Do I have to get a vaccine?
Staff, faculty and students will be required to affirm they’ve received a flu vaccine. Additional information about the form will be provided soon, and faculty, staff and students are expected to provide accurate information to the university about when they received the vaccine.
What kind of vaccines will IU offer?
The flu vaccine clinics at IU will offer quadrivalent, single-dose vaccines. They are coming from two manufacturers and go by the trade names of Fluzone and Fluarix.
Neither the high-dose vaccine for those over 65 nor the eggless vaccine will be available at the university-sponsored clinics. Staff, faculty or students who need those types of vaccines are encouraged to seek them through an in-network provider under their insurance plan.
Where else can I get a vaccine, and how much will it cost?
Flu vaccines are covered at no cost as preventive care for faculty and staff on all IU-sponsored health plans, whether the shot is received on campus or through an in-network provider under their insurance plan in the community. Flu vaccines will be available at no cost to students, but insurance will be billed for anyone who has coverage through IU or through a non-IU plan (such as a parent plan).
IU has purchased a larger-than-usual number of flu vaccines this year; however, the university was unable to obtain enough doses to vaccinate all employees and students.
If you cannot attend one of IU’s clinics, suggestions for locations to receive a flu vaccine include:
- Retail pharmacies: Check with your retail pharmacy for influenza shot availability. Employees, students, and covered dependents and spouses enrolled in IU-sponsored medical plans can receive the seasonal flu vaccine at no cost at in-network retail pharmacies, like CVS and Kroger.

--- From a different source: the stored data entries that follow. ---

-- ==== Sys2Proof/Tests/Slice0.lean ====
section
/-! SUPPORT. Tests of the model, each on one word or one step, and witnesses that the hypotheses of the statements can be
met. Expected values: spec/95_test_vectors.md (named there S, V, K), or worked out by hand from the rule cited. The
checksum bytes are those of the reference table REF_A (40_checksum.md R118). -/

open Sys2Proof Sys2Proof.Machine

set_option maxRecDepth 8000

namespace Sys2Proof.Tests

/-! ### Helpers -/

/-- A 16-byte frame: the bytes written out, zeros up to byte 14, the checksum byte. -/
def frame (bytes : List Byte) (cc : Byte) : List Byte := bytes ++ List.replicate (15 - bytes.length) 0 ++ [cc]

/-- A vehicle whose battery query answers false once. -/
def calm : Vehicle := { nearEmpty := { coming := [false] } }

/-- A vehicle whose battery query answers true once. -/
def critical : Vehicle := { nearEmpty := { coming := [true] } }

/-- The machine after reset with the table REF_A, the bytes `d` waiting and the next poll offering `n` of them. -/
def machine (n : Nat) (d : List Byte) (v : Vehicle) : State :=
  { State.reset with rom := refA, transport := { queue := d, polls := { coming := [n] } }, vehicle := v }

/-- The step ends in Idle, has sent exactly `reply` and has made exactly `calls`. -/
def answers (s : State) (reply : List Byte) (calls : List VehicleCall) : Bool :=
  match step s with
  | .next t => decide (t.phase = .idle) && decide (t.transport.sent = reply) && decide (t.vehicle.calls = calls)
  | .fault _ => false
  | .refused _ => false

/-- The instruction sends exactly `reply` from a state in the Responding phase. -/
def sends (i : Instr) (reply : List Byte) : Bool :=
  match exec i { machine 0 [] calm with phase := .responding } with
  | .next t => decide (t.transport.sent = reply) && decide (t.phase = .idle)
  | .fault _ => false
  | .refused _ => false

/-- The feature descriptor of vector K3: all features, -90, 90, -45, 45. -/
def fullCar : CarFeatures :=
  { adjustableSpeed := true, driveBackward := true, batteryPower := true,
    panMin := -90, panMax := 90, tiltMin := -45, tiltMax := 45 }

/-- The feature descriptor of vector K5: the extremes 0, 32767, -32768, 0. -/
def extremeCar : CarFeatures :=
  { adjustableSpeed := true, driveBackward := false, batteryPower := true,
    panMin := 0, panMax := 32767, tiltMin := -32768, tiltMax := 0 }

/-- The decoder accepts, with this instruction. -/
def accepts (r : Except DecodeError Instr) (i : Instr) : Bool :=
  match r with
  | .ok j => decide (j = i)
  | .error _ => false

/-- The decoder rejects under this name. -/
def rejects (r : Except DecodeError Instr) (e : DecodeError) : Bool :=
  match r with
  | .ok _ => false
  | .error e' => decide (e' = e)

/-! ### Well-formedness: an ill-formed term for each check, and its neighbour -/

/-- R90: 0x01 to 0x07 are not unknown. -/
theorem test_wf_unknownCommand_refused :
    wellFormed (.unknownCommand 0x01) = false ∧ wellFormed (.unknownCommand 0x07) = false := by decide

theorem test_wf_unknownCommand_accepted :
    wellFormed (.unknownCommand 0x00) = true ∧ wellFormed (.unknownCommand 0x08) = true ∧
      wellFormed (.unknownCommand 0xFF) = true := by decide

/-- R221: the codes are 0 to 3. -/
theorem test_wf_error_refused : wellFormed (.error 4) = false ∧ wellFormed (.error (-1)) = false := by decide

theorem test_wf_error_accepted : wellFormed (.error 0) = true ∧ wellFormed (.error 3) = true := by decide
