-- ==== Sys2Proof/Decode.lean ====
section
/-! DEFINITION. Decoding and encoding (spec/30_encoding.md R100 to R102, R118, R119). The decoder follows the opcode matrix
of R118; the encoder the "Encoding" lines of the instruction rules R140 to R270. -/

namespace Sys2Proof

/-- A cell of the matrix: an instruction without operand bytes, or what it makes of its one or two operand bytes
(formats F1, F2, F3 of R100). -/
inductive OpcodeEntry where
  | none (i : Instr)
  | byte (f : Byte → Instr)
  | word (f : Addr → Instr)

/-- R118, row $0x. -/
def opcodeRow0 : List OpcodeEntry :=
  [ .none .brk
  , .byte fun v => .ora (.izx v)
  , .none (.unk 0x02)
  , .byte fun v => .slo (.izx v)
  , .none (.unk 0x04)
  , .byte fun v => .ora (.zp v)
  , .byte fun v => .asl (.zp v)
  , .byte fun v => .slo (.zp v)
  , .none .php
  , .byte fun v => .ora (.imm v)
  , .none (.asl .acc)
  , .byte .anc
  , .none (.unk 0x0C)
  , .word fun a => .ora (.abs a)
  , .word fun a => .asl (.abs a)
  , .word fun a => .slo (.abs a) ]

/-- R118, row $1x. -/
def opcodeRow1 : List OpcodeEntry :=
  [ .byte .bpl
  , .byte fun v => .ora (.izy v)
  , .none (.unk 0x12)
  , .byte fun v => .slo (.izy v)
  , .none (.unk 0x14)
  , .byte fun v => .ora (.zpx v)
  , .byte fun v => .asl (.zpx v)
  , .byte fun v => .slo (.zpx v)
  , .none .clc
  , .word fun a => .ora (.aby a)
  , .none (.unk 0x1A)
  , .word fun a => .slo (.aby a)
  , .none (.unk 0x1C)
  , .word fun a => .ora (.abx a)
  , .word fun a => .asl (.abx a)
  , .word fun a => .slo (.abx a) ]

/-- R118, row $2x. -/
def opcodeRow2 : List OpcodeEntry :=
  [ .word .jsr
  , .byte fun v => .and (.izx v)
  , .none (.unk 0x22)
  , .byte fun v => .rla (.izx v)
  , .byte fun v => .bit (.zp v)
  , .byte fun v => .and (.zp v)
  , .byte fun v => .rol (.zp v)
  , .byte fun v => .rla (.zp v)
  , .none .plp
  , .byte fun v => .and (.imm v)
  , .none (.rol .acc)
  , .byte .anc2B
  , .word fun a => .bit (.abs a)
  , .word fun a => .and (.abs a)
  , .word fun a => .rol (.abs a)
  , .word fun a => .rla (.abs a) ]

/-- R118, row $3x. -/
def opcodeRow3 : List OpcodeEntry :=
  [ .byte .bmi
  , .byte fun v => .and (.izy v)
  , .none (.unk 0x32)
  , .byte fun v => .rla (.izy v)
  , .none (.unk 0x34)
  , .byte fun v => .and (.zpx v)
  , .byte fun v => .rol (.zpx v)
  , .byte fun v => .rla (.zpx v)
  , .none .sec
  , .word fun a => .and (.aby a)
  , .none (.unk 0x3A)
  , .word fun a => .rla (.aby a)
  , .none (.unk 0x3C)
  , .word fun a => .and (.abx a)
  , .word fun a => .rol (.abx a)
  , .word fun a => .rla (.abx a) ]

/-- R118, row $4x. -/
def opcodeRow4 : List OpcodeEntry :=
  [ .none .rti
  , .byte fun v => .eor (.izx v)
  , .none (.unk 0x42)
  , .byte fun v => .sre (.izx v)
  , .none (.unk 0x44)
  , .byte fun v => .eor (.zp v)
  , .byte fun v => .lsr (.zp v)
  , .byte fun v => .sre (.zp v)
  , .none .pha
  , .byte fun v => .eor (.imm v)
  , .none (.lsr .acc)
  , .byte .alr
  , .word .jmpAbs
  , .word fun a => .eor (.abs a)
  , .word fun a => .lsr (.abs a)
  , .word fun a => .sre (.abs a) ]

/-- R118, row $5x. -/
def opcodeRow5 : List OpcodeEntry :=
  [ .byte .bvc
  , .byte fun v => .eor (.izy v)
  , .none (.unk 0x52)
  , .byte fun v => .sre (.izy v)
  , .none (.unk 0x54)
  , .byte fun v => .eor (.zpx v)
  , .byte fun v => .lsr (.zpx v)
  , .byte fun v => .sre (.zpx v)
  , .none .cli
  , .word fun a => .eor (.aby a)
  , .none (.unk 0x5A)
  , .word fun a => .sre (.aby a)
  , .none (.unk 0x5C)
  , .word fun a => .eor (.abx a)
  , .word fun a => .lsr (.abx a)
  , .word fun a => .sre (.abx a) ]

/-- R118, row $6x. -/
def opcodeRow6 : List OpcodeEntry :=
  [ .none .rts
  , .byte fun v => .adc (.izx v)
  , .none (.unk 0x62)
  , .byte fun v => .rra (.izx v)
  , .none (.unk 0x64)
  , .byte fun v => .adc (.zp v)
  , .byte fun v => .ror (.zp v)
  , .byte fun v => .rra (.zp v)
  , .none .pla
  , .byte fun v => .adc (.imm v)
  , .none (.ror .acc)
  , .byte .arr
  , .word .jmpInd
  , .word fun a => .adc (.abs a)
  , .word fun a => .ror (.abs a)
  , .word fun a => .rra (.abs a) ]

/-- R118, row $7x. -/
def opcodeRow7 : List OpcodeEntry :=
  [ .byte .bvs
  , .byte fun v => .adc (.izy v)
  , .none (.unk 0x72)
  , .byte fun v => .rra (.izy v)
  , .none (.unk 0x74)
  , .byte fun v => .adc (.zpx v)
  , .byte fun v => .ror (.zpx v)
  , .byte fun v => .rra (.zpx v)
  , .none .sei
  , .word fun a => .adc (.aby a)
  , .none (.unk 0x7A)
  , .word fun a => .rra (.aby a)
  , .none (.unk 0x7C)
  , .word fun a => .adc (.abx a)
  , .word fun a => .ror (.abx a)
  , .word fun a => .rra (.abx a) ]

/-- R118, row $8x. -/
def opcodeRow8 : List OpcodeEntry :=
  [ .none (.unk 0x80)
  , .byte fun v => .sta (.izx v)
  , .none (.unk 0x82)
  , .byte fun v => .sax (.izx v)
  , .byte fun v => .sty (.zp v)
  , .byte fun v => .sta (.zp v)
  , .byte fun v => .stx (.zp v)
  , .byte fun v => .sax (.zp v)
  , .none .dey
  , .none (.unk 0x89)
  , .none .txa
  , .byte .xaa
  , .word fun a => .sty (.abs a)
  , .word fun a => .sta (.abs a)
  , .word fun a => .stx (.abs a)
  , .word fun a => .sax (.abs a) ]

/-- R118, row $9x. -/
def opcodeRow9 : List OpcodeEntry :=
  [ .byte .bcc
  , .byte fun v => .sta (.izy v)
  , .none (.unk 0x92)
  , .byte fun v => .ahx (.izy v)
  , .byte fun v => .sty (.zpx v)
  , .byte fun v => .sta (.zpx v)
  , .byte fun v => .stx (.zpy v)
  , .byte fun v => .sax (.zpy v)
  , .none .tya
  , .word fun a => .sta (.aby a)
  , .none .txs
  , .word .tas
  , .word .shy
  , .word fun a => .sta (.abx a)
  , .word .shx
  , .word fun a => .ahx (.aby a) ]

/-- R118, row $Ax. -/
def opcodeRowA : List OpcodeEntry :=
  [ .byte fun v => .ldy (.imm v)
  , .byte fun v => .lda (.izx v)
  , .byte fun v => .ldx (.imm v)
  , .byte fun v => .lax (.izx v)
  , .byte fun v => .ldy (.zp v)
  , .byte fun v => .lda (.zp v)
  , .byte fun v => .ldx (.zp v)
  , .byte fun v => .lax (.zp v)
  , .none .tay
  , .byte fun v => .lda (.imm v)
  , .none .tax
  , .byte .lxa
  , .word fun a => .ldy (.abs a)
  , .word fun a => .lda (.abs a)
  , .word fun a => .ldx (.abs a)
  , .word fun a => .lax (.abs a) ]

/-- R118, row $Bx. -/
def opcodeRowB : List OpcodeEntry :=
  [ .byte .bcs
  , .byte fun v => .lda (.izy v)
  , .none (.unk 0xB2)
  , .byte fun v => .lax (.izy v)
  , .byte fun v => .ldy (.zpx v)
  , .byte fun v => .lda (.zpx v)
  , .byte fun v => .ldx (.zpy v)
  , .byte fun v => .lax (.zpy v)
  , .none .clv
  , .word fun a => .lda (.aby a)
  , .none .tsx
  , .word .las
  , .word fun a => .ldy (.abx a)
  , .word fun a => .lda (.abx a)
  , .word fun a => .ldx (.aby a)
  , .word fun a => .lax (.aby a) ]

/-- R118, row $Cx. -/
def opcodeRowC : List OpcodeEntry :=
  [ .byte fun v => .cpy (.imm v)
  , .byte fun v => .cmp (.izx v)
  , .none (.unk 0xC2)
  , .byte fun v => .dcp (.izx v)
  , .byte fun v => .cpy (.zp v)
  , .byte fun v => .cmp (.zp v)
  , .byte fun v => .dec (.zp v)
  , .byte fun v => .dcp (.zp v)
  , .none .iny
  , .byte fun v => .cmp (.imm v)
  , .none .dex
  , .byte .sbx
  , .word fun a => .cpy (.abs a)
  , .word fun a => .cmp (.abs a)
  , .word fun a => .dec (.abs a)
  , .word fun a => .dcp (.abs a) ]

/-- R118, row $Dx. -/
def opcodeRowD : List OpcodeEntry :=
  [ .byte .bne
  , .byte fun v => .cmp (.izy v)
  , .none (.unk 0xD2)
  , .byte fun v => .dcp (.izy v)
  , .none (.unk 0xD4)
  , .byte fun v => .cmp (.zpx v)
  , .byte fun v => .dec (.zpx v)
  , .byte fun v => .dcp (.zpx v)
  , .none .cld
  , .word fun a => .cmp (.aby a)
  , .none (.unk 0xDA)
  , .word fun a => .dcp (.aby a)
  , .none (.unk 0xDC)
  , .word fun a => .cmp (.abx a)
  , .word fun a => .dec (.abx a)
  , .word fun a => .dcp (.abx a) ]

/-- R118, row $Ex. -/
def opcodeRowE : List OpcodeEntry :=
  [ .byte fun v => .cpx (.imm v)
  , .byte fun v => .sbc (.izx v)
  , .none (.unk 0xE2)
  , .byte fun v => .isc (.izx v)
  , .byte fun v => .cpx (.zp v)
  , .byte fun v => .sbc (.zp v)
  , .byte fun v => .inc (.zp v)
  , .byte fun v => .isc (.zp v)
  , .none .inx
  , .byte fun v => .sbc (.imm v)
  , .none .nop
  , .byte .usbc
  , .word fun a => .cpx (.abs a)
  , .word fun a => .sbc (.abs a)
  , .word fun a => .inc (.abs a)
  , .word fun a => .isc (.abs a) ]

/-- R118, row $Fx. -/
def opcodeRowF : List OpcodeEntry :=
  [ .byte .beq
  , .byte fun v => .sbc (.izy v)
  , .none (.unk 0xF2)
  , .byte fun v => .isc (.izy v)
  , .none (.unk 0xF4)
  , .byte fun v => .sbc (.zpx v)
  , .byte fun v => .inc (.zpx v)
  , .byte fun v => .isc (.zpx v)
  , .none .sed
  , .word fun a => .sbc (.aby a)
  , .none (.unk 0xFA)
  , .word fun a => .isc (.aby a)
  , .none (.unk 0xFC)
  , .word fun a => .sbc (.abx a)
  , .word fun a => .inc (.abx a)
  , .word fun a => .isc (.abx a) ]

/-- R118: the opcode matrix, row by high nibble, column by low nibble. -/
def opcodeMatrix : List (List OpcodeEntry) :=
  [ opcodeRow0, opcodeRow1, opcodeRow2, opcodeRow3 ] ++ [ opcodeRow4, opcodeRow5, opcodeRow6, opcodeRow7 ]
    ++ [ opcodeRow8, opcodeRow9, opcodeRowA, opcodeRowB ] ++ [ opcodeRowC, opcodeRowD, opcodeRowE, opcodeRowF ]

/-- R101: the whole opcode byte decides. Every row has 16 cells, so the default is never taken. -/
def opcodeEntry (op : Byte) : OpcodeEntry :=
  (opcodeMatrix.getD (op.toNat / 16) []).getD (op.toNat % 16) (.none (.unk op))
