-- ==== Sys2Proof/Machine/Operands.lean ====
section
/-! DEFINITION. The addressing modes (spec/30_encoding.md R103 to R115), the cycle counts of the instruction classes (R116,
R117) and the shapes the instructions share: register only, read, store, read-modify-write (R194), branch (R206).

Every instruction's operand bytes have been fetched before its meaning runs (log entry 12), so PC is the address of the next
sequential instruction throughout. -/

namespace Sys2Proof.Machine

/-- What `ea_<MODE>()` returns: the effective address, `crossed`, and `H`, the high byte of the un-indexed base, for the
modes that have one; with the state the pointer reads leave. -/
structure EffAddr where
  addr : Addr
  crossed : Bool
  high : Byte
  st : State
deriving DecidableEq, Repr

/-- A 16-bit pointer in the zero page, its second byte wrapping inside the page (R112, R113). -/
structure Pointer where
  ptr : Addr
  st : State
deriving DecidableEq, Repr

/-- R112, R113: the pointer bytes at `z` and `(z + 1) & $FF`, low byte first. -/
def readPointer (z : Byte) (s : State) : Pointer :=
  let l := busRead (zext16 z) s
  let h := busRead (zext16 (z + 1)) l.st
  ⟨w16 l.val h.val, h.st⟩

/-- Whether adding the index leaves the page of the base (R110). -/
def crosses (base : Addr) (index : Byte) : Bool := decide (255 < (lo base).toNat + index.toNat)

/-- An indexed address with its base (R110, R111, R113). -/
def indexed (base : Addr) (index : Byte) (s : State) : EffAddr :=
  ⟨base + zext16 index, crosses base index, hi base, s⟩

/-- `ea_<MODE>()` of R105 to R113. The immediate operand's address is that of the instruction's last byte; the accumulator
mode has no address and no well-formed instruction asks for one (log entry 14). -/
def effAddr (m : Operand) (s : State) : EffAddr :=
  match m with
  | .acc => ⟨s.regs.pc - 1, false, 0, s⟩
  | .imm _ => ⟨s.regs.pc - 1, false, 0, s⟩
  | .zp z => ⟨zext16 z, false, 0, s⟩
  | .zpx z => ⟨zext16 (z + s.regs.x), false, 0, s⟩
  | .zpy z => ⟨zext16 (z + s.regs.y), false, 0, s⟩
  | .abs a => ⟨a, false, hi a, s⟩
  | .abx a => indexed a s.regs.x s
  | .aby a => indexed a s.regs.y s
  | .izx z =>
    let p := readPointer (z + s.regs.x) s
    ⟨p.ptr, false, hi p.ptr, p.st⟩
  | .izy z =>
    let p := readPointer z s
    indexed p.ptr s.regs.y p.st

/-- An operand's value, whether its address crossed a page, and the state the reads leave. -/
structure OperandRead where
  val : Byte
  crossed : Bool
  st : State
deriving DecidableEq, Repr

/-- The operand of a reading instruction: the accumulator, the immediate byte (read when it was fetched), or
`Read(ea_<MODE>())`. -/
def readOperand (m : Operand) (s : State) : OperandRead :=
  match m with
  | .acc => ⟨s.regs.a, false, s⟩
  | .imm v => ⟨v, false, s⟩
  | .zp _ | .zpx _ | .zpy _ | .abs _ | .abx _ | .aby _ | .izx _ | .izy _ =>
    let e := effAddr m s
    let r := busRead e.addr e.st
    ⟨r.val, e.crossed, r.st⟩

/-! ### Cycle counts (R116, R117) -/

/-- R116: the modes whose reading entries are marked `+`. -/
def hasPenalty : Operand → Bool
  | .acc | .imm _ | .zp _ | .zpx _ | .zpy _ | .abs _ | .izx _ => false
  | .abx _ | .aby _ | .izy _ => true

/-- R117, the row "read" (and 2 for a register operand). -/
def readBase : Operand → Nat
  | .acc => 2
  | .imm _ => 2
  | .zp _ => 3
  | .zpx _ | .zpy _ => 4
  | .abs _ => 4
  | .abx _ | .aby _ => 4
  | .izx _ => 6
  | .izy _ => 5

/-- R116: base and page-cross penalty of a reading instruction. -/
def readCycles (m : Operand) (crossed : Bool) : Nat := readBase m + bit (hasPenalty m && crossed)

/-- R117, the row "write". -/
def writeCycles : Operand → Nat
  | .acc => 2
  | .imm _ => 2
  | .zp _ => 3
  | .zpx _ | .zpy _ => 4
  | .abs _ => 4
  | .abx _ | .aby _ => 5
  | .izx _ => 6
  | .izy _ => 6

/-- R117, the row "read-modify-write". -/
def rmwCycles : Operand → Nat
  | .acc => 2
  | .imm _ => 2
  | .zp _ => 5
  | .zpx _ | .zpy _ => 6
  | .abs _ => 6
  | .abx _ | .aby _ => 7
  | .izx _ => 8
  | .izy _ => 8

/-! ### Shared instruction shapes -/

/-- An instruction that works on the registers alone and takes `n` cycles. -/
def regInstr (n : Nat) (f : Regs → Regs) (s : State) : Result := .next ((s.mapRegs f).charge n)

/-- A reading instruction: `f` of the operand changes the registers. -/
def readInstr (m : Operand) (f : Byte → Regs → Regs) (s : State) : Result :=
  let r := readOperand m s
  .next ((r.st.mapRegs (f r.val)).charge (readCycles m r.crossed))

/-- A storing instruction: the value is made of `H` and the registers. -/
def storeInstr (m : Operand) (value : Byte → Regs → Byte) (s : State) : Result :=
  let e := effAddr m s
  .next ((busWrite e.addr (value e.high s.regs) e.st).charge (writeCycles m))

/-- R194: read, `f` (which may read and write P.C), write, at one effective address; in the accumulator mode on A. The value
is `r` of the rule. -/
def modifyOperand (f : Bool → Byte → Shifted) (m : Operand) (s : State) : ReadResult :=
  match m with
  | .acc =>
    let o := f (getFlag .c s.regs.p) s.regs.a
    ⟨o.val, s.mapRegs fun r => { r with a := o.val, p := setFlag .c o.carry r.p }⟩
  | .imm _ | .zp _ | .zpx _ | .zpy _ | .abs _ | .abx _ | .aby _ | .izx _ | .izy _ =>
    let e := effAddr m s
    let r := busRead e.addr e.st
    let o := f (getFlag .c s.regs.p) r.val
    ⟨o.val, busWrite e.addr o.val (r.st.setP (setFlag .c o.carry s.regs.p))⟩

/-- A read-modify-write instruction: `f` on the operand, then `g` of the new value on the registers. -/
def modifyInstr (m : Operand) (f : Bool → Byte → Shifted) (g : Byte → Regs → Regs) (s : State) : Result :=
  let r := modifyOperand f m s
  .next ((r.st.mapRegs (g r.val)).charge (rmwCycles m))

/-- R114: the target of a branch. PC is the address of the next instruction. -/
def branchTarget (pc : Addr) (o : Byte) : Addr := pc + sext16 o

/-- R206: 2 cycles not taken, 3 taken, 4 taken to another page. -/
def branchInstr (cond : Bool) (o : Byte) (s : State) : Result :=
  let t := branchTarget s.regs.pc o
  if cond then .next ((s.setPC t).charge (if hi t ≠ hi s.regs.pc then 4 else 3)) else .next (s.charge 2)

/-- R115: the target of an indirect jump; the high byte comes from the page of the low byte. -/
def readJumpPointer (p : Addr) (s : State) : Pointer :=
  let l := busRead p s
  let h := busRead (w16 (lo (p + 1)) (hi p)) l.st
  ⟨w16 l.val h.val, h.st⟩

end Sys2Proof.Machine
end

- Health care provider: In most cases, your primary-care provider can administer flu shots. Employees, students, and covered dependents and spouses enrolled on IU-sponsored medical plans can receive the seasonal flu vaccine at no cost through their local in-network physician.
Q: What should I do if I test positive for the flu? Can I get COVID-19 and the flu at the same time? Can I get the flu more than once in a season?
A: If you test positive for the flu, you should remain in isolation until your symptoms improve and you have no fever for 24 hours without using fever-reducing medications. You can have both flu and COVID-19 at the same time. You can also get the flu more than once in a season because often there is more than one type of influenza virus circulating.
Q: How safe are flu vaccines?
A: Flu vaccines have a very good safety profile for individuals above 6 months of age. There are very rare medical exceptions for taking the flu vaccine.
Q: How should I prepare in case I need to isolate at home?
A: We should all be prepared to be in isolation or quarantine this season, either for the flu, COVID-19 or other viral infections. My advice:
- Think ahead of time of the best place where you can safely isolate or quarantine.
- Stock up on food that isn’t easily perishable – think canned soup or other canned products – as well as water, sports drinks and juice.
- Make sure you have at least a 14-day supply of your medications, hand sanitizer and masks for when you go to the doctor’s office or the testing site.
- Stock up on personal supplies, including cold and flu medications, and a first aid kit.